═════ Record extracts

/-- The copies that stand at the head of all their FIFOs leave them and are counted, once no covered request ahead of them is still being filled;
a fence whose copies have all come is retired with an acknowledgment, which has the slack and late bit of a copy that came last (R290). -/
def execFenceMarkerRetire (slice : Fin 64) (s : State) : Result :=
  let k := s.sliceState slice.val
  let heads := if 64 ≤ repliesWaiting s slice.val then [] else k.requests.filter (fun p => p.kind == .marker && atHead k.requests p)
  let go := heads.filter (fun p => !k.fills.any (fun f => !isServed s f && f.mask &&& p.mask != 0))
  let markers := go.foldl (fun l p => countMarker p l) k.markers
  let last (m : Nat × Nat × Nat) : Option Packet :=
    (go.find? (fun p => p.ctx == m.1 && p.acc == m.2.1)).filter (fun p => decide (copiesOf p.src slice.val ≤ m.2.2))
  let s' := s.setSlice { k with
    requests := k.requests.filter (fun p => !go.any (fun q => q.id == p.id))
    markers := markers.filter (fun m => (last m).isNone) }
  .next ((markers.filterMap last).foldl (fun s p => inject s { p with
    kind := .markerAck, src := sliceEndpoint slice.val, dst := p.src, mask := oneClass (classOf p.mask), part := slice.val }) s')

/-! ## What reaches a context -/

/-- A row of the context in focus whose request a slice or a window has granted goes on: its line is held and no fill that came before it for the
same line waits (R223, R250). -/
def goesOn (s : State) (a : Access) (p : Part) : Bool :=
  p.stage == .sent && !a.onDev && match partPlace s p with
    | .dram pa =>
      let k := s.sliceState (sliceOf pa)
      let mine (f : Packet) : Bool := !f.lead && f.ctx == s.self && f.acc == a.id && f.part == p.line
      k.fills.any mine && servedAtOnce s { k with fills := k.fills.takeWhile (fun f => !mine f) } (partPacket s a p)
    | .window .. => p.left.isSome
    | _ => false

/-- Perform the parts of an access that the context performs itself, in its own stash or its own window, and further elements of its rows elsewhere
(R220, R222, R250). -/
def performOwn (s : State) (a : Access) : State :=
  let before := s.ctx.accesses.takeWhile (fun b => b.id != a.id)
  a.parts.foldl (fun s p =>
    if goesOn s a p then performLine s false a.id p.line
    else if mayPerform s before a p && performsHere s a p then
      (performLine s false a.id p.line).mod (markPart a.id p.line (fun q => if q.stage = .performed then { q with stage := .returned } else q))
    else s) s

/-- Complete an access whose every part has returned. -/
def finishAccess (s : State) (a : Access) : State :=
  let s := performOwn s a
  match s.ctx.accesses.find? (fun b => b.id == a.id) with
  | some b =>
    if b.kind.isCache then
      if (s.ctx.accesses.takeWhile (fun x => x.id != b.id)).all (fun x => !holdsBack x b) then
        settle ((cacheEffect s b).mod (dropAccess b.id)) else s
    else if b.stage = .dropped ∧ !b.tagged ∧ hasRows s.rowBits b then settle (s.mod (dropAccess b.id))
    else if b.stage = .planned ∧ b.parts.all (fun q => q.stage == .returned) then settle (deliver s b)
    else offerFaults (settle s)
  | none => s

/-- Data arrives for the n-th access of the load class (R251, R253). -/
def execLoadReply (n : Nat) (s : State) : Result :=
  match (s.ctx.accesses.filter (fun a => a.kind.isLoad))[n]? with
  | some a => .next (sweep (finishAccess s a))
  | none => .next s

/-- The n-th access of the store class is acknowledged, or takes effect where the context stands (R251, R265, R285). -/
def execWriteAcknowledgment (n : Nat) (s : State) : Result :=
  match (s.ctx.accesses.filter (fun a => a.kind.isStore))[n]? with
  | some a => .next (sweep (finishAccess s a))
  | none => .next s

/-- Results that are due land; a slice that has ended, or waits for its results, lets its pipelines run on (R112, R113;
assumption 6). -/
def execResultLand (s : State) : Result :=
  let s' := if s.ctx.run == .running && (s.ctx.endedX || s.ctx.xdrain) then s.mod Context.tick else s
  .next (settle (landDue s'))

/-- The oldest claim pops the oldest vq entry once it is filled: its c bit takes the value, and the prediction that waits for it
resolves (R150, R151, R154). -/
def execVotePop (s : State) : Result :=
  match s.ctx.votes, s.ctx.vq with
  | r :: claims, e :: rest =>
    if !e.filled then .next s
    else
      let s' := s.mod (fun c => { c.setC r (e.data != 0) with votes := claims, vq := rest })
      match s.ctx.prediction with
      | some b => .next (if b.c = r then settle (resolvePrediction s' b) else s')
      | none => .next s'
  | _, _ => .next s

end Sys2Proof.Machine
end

══════════
═════ Record extracts

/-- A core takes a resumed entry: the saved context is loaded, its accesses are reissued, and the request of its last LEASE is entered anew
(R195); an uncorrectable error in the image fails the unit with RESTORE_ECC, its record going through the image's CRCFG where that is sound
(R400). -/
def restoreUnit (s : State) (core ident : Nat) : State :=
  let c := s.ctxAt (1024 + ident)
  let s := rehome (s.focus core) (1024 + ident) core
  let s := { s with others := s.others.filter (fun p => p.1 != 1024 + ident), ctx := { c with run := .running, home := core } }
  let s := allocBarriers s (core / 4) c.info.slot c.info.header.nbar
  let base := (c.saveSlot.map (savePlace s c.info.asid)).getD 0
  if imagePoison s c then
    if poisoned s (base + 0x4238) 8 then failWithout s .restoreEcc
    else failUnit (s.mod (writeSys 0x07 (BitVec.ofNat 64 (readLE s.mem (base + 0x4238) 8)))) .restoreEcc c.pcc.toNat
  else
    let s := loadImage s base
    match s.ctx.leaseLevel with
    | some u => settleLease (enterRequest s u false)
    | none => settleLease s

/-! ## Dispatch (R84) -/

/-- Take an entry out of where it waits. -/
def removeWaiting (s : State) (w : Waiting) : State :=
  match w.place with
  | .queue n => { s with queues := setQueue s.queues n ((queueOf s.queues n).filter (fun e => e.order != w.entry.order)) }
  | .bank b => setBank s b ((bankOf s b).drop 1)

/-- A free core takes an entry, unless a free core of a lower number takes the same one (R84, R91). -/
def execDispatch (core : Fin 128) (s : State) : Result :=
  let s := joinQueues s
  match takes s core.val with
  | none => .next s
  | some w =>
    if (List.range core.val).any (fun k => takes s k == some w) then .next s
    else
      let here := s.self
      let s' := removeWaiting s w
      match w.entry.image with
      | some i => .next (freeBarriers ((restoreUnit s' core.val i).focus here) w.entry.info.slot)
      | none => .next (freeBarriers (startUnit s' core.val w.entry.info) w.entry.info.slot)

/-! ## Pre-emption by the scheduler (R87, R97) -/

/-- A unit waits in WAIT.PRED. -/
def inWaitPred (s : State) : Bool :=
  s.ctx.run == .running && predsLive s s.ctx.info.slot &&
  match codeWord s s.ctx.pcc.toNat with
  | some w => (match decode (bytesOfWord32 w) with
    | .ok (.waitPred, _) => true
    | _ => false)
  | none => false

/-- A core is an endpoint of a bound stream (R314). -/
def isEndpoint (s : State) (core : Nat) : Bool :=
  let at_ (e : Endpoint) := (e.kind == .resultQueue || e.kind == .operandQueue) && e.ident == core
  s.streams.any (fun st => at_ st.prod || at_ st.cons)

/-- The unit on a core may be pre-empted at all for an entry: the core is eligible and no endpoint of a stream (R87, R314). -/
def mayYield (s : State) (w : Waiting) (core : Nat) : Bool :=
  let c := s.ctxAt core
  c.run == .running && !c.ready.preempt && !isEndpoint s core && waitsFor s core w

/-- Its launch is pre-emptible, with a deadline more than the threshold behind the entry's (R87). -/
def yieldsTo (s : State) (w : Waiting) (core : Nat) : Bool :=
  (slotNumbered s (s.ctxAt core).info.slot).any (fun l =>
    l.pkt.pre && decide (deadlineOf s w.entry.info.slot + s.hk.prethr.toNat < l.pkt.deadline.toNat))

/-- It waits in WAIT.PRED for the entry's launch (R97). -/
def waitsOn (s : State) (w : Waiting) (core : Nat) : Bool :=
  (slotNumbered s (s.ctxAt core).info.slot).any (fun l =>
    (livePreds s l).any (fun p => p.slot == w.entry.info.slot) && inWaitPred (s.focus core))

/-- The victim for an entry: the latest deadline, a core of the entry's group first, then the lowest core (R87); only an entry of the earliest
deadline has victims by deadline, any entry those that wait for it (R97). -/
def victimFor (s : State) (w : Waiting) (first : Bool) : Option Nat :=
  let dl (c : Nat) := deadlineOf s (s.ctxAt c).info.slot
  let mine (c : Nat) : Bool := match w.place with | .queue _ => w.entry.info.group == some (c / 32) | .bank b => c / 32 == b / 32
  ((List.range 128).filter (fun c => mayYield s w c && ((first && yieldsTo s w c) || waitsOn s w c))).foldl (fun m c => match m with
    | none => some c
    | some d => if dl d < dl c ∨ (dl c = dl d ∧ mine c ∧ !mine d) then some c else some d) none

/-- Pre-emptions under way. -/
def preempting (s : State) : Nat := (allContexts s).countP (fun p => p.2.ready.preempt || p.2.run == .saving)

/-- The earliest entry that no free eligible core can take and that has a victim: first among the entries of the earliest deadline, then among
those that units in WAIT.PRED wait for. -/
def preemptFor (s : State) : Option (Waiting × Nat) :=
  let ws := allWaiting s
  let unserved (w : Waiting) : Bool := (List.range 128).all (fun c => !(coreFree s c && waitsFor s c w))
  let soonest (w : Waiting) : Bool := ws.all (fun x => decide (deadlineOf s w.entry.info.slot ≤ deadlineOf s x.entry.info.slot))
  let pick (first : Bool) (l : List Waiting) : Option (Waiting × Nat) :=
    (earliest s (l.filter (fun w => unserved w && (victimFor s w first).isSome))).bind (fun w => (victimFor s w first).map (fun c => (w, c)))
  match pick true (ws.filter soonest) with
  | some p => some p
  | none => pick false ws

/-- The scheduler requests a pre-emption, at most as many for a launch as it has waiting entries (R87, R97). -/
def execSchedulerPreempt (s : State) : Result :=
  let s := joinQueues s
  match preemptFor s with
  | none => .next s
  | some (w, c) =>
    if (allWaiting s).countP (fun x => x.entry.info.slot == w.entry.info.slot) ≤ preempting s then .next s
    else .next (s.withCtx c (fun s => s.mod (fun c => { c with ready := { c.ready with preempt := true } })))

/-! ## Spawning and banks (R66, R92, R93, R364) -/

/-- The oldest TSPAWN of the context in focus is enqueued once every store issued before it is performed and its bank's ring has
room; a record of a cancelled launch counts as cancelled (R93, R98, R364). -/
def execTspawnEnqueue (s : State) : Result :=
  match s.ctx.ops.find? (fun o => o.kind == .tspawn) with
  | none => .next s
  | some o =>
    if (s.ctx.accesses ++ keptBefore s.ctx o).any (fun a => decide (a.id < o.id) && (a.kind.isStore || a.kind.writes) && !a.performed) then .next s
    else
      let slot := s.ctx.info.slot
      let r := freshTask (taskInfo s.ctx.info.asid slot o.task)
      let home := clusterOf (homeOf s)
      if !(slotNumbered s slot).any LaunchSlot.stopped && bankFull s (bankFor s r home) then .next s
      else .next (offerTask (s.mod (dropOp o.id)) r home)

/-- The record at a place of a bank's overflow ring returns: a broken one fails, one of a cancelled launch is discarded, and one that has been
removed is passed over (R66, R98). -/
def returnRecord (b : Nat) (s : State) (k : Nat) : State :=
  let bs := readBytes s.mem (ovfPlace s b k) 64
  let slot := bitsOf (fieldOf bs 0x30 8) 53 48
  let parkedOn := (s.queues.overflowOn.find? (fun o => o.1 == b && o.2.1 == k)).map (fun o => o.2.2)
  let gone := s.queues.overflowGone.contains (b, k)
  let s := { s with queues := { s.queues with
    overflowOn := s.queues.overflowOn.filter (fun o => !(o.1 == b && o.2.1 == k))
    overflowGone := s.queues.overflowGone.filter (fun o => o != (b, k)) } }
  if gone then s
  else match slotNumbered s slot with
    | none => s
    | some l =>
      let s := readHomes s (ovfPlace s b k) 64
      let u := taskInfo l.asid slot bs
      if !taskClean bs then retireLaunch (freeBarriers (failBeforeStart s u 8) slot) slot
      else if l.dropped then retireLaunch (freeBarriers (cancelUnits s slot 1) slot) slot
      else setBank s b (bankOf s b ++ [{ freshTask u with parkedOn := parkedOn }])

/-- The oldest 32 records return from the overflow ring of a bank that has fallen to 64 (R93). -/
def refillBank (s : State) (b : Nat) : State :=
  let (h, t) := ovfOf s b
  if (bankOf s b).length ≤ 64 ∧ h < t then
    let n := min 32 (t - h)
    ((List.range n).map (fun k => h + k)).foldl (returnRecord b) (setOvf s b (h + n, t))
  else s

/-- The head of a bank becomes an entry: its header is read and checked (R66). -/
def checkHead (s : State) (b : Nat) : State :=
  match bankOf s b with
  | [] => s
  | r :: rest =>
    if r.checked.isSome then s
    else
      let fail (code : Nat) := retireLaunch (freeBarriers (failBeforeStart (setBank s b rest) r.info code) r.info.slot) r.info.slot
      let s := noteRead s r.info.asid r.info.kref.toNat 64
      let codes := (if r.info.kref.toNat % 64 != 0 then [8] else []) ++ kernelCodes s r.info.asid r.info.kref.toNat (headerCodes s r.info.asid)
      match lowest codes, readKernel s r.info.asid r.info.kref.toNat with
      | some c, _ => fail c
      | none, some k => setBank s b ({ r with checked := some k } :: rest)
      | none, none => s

══════════

* [Task objective]: Using the data above, print exactly the lines from the line that contains "if b.kind.isCache then" through the line that contains "let s' := if", with both included.

* [Your response]:
    if b.kind.isCache then
      if (s.ctx.accesses.takeWhile (fun x => x.id != b.id)).all (fun x => !holdsBack x b) then
        settle ((cacheEffect s b).mod (dropAccess b.id)) else s
    else if b.stage = .dropped ∧ !b.tagged ∧ hasRows s.rowBits b then settle (s.mod (dropAccess b.id))
    else if b.stage = .planned ∧ b.parts.all (fun q => q.stage == .returned) then settle (deliver s b)
    else offerFaults (settle s)
  | none => s

/-- Data arrives for the n-th access of the load class (R251, R253). -/
def execLoadReply (n : Nat) (s : State) : Result :=
  match (s.ctx.accesses.filter (fun a => a.kind.isLoad))[n]? with
  | some a => .next (sweep (finishAccess s a))
  | none => .next s

/-- The n-th access of the store class is acknowledged, or takes effect where the context stands (R251, R265, R285). -/
def execWriteAcknowledgment (n : Nat) (s : State) : Result :=
  match (s.ctx.accesses.filter (fun a => a.kind.isStore))[n]? with
  | some a => .next (sweep (finishAccess s a))
  | none => .next s

/-- Results that are due land; a slice that has ended, or waits for its results, lets its pipelines run on (R112, R113;
assumption 6). -/
def execResultLand (s : State) : Result :=
  let s' := if s.ctx.run == .running && (s.ctx.endedX || s.ctx.xdrain) then s.mod Context.tick else s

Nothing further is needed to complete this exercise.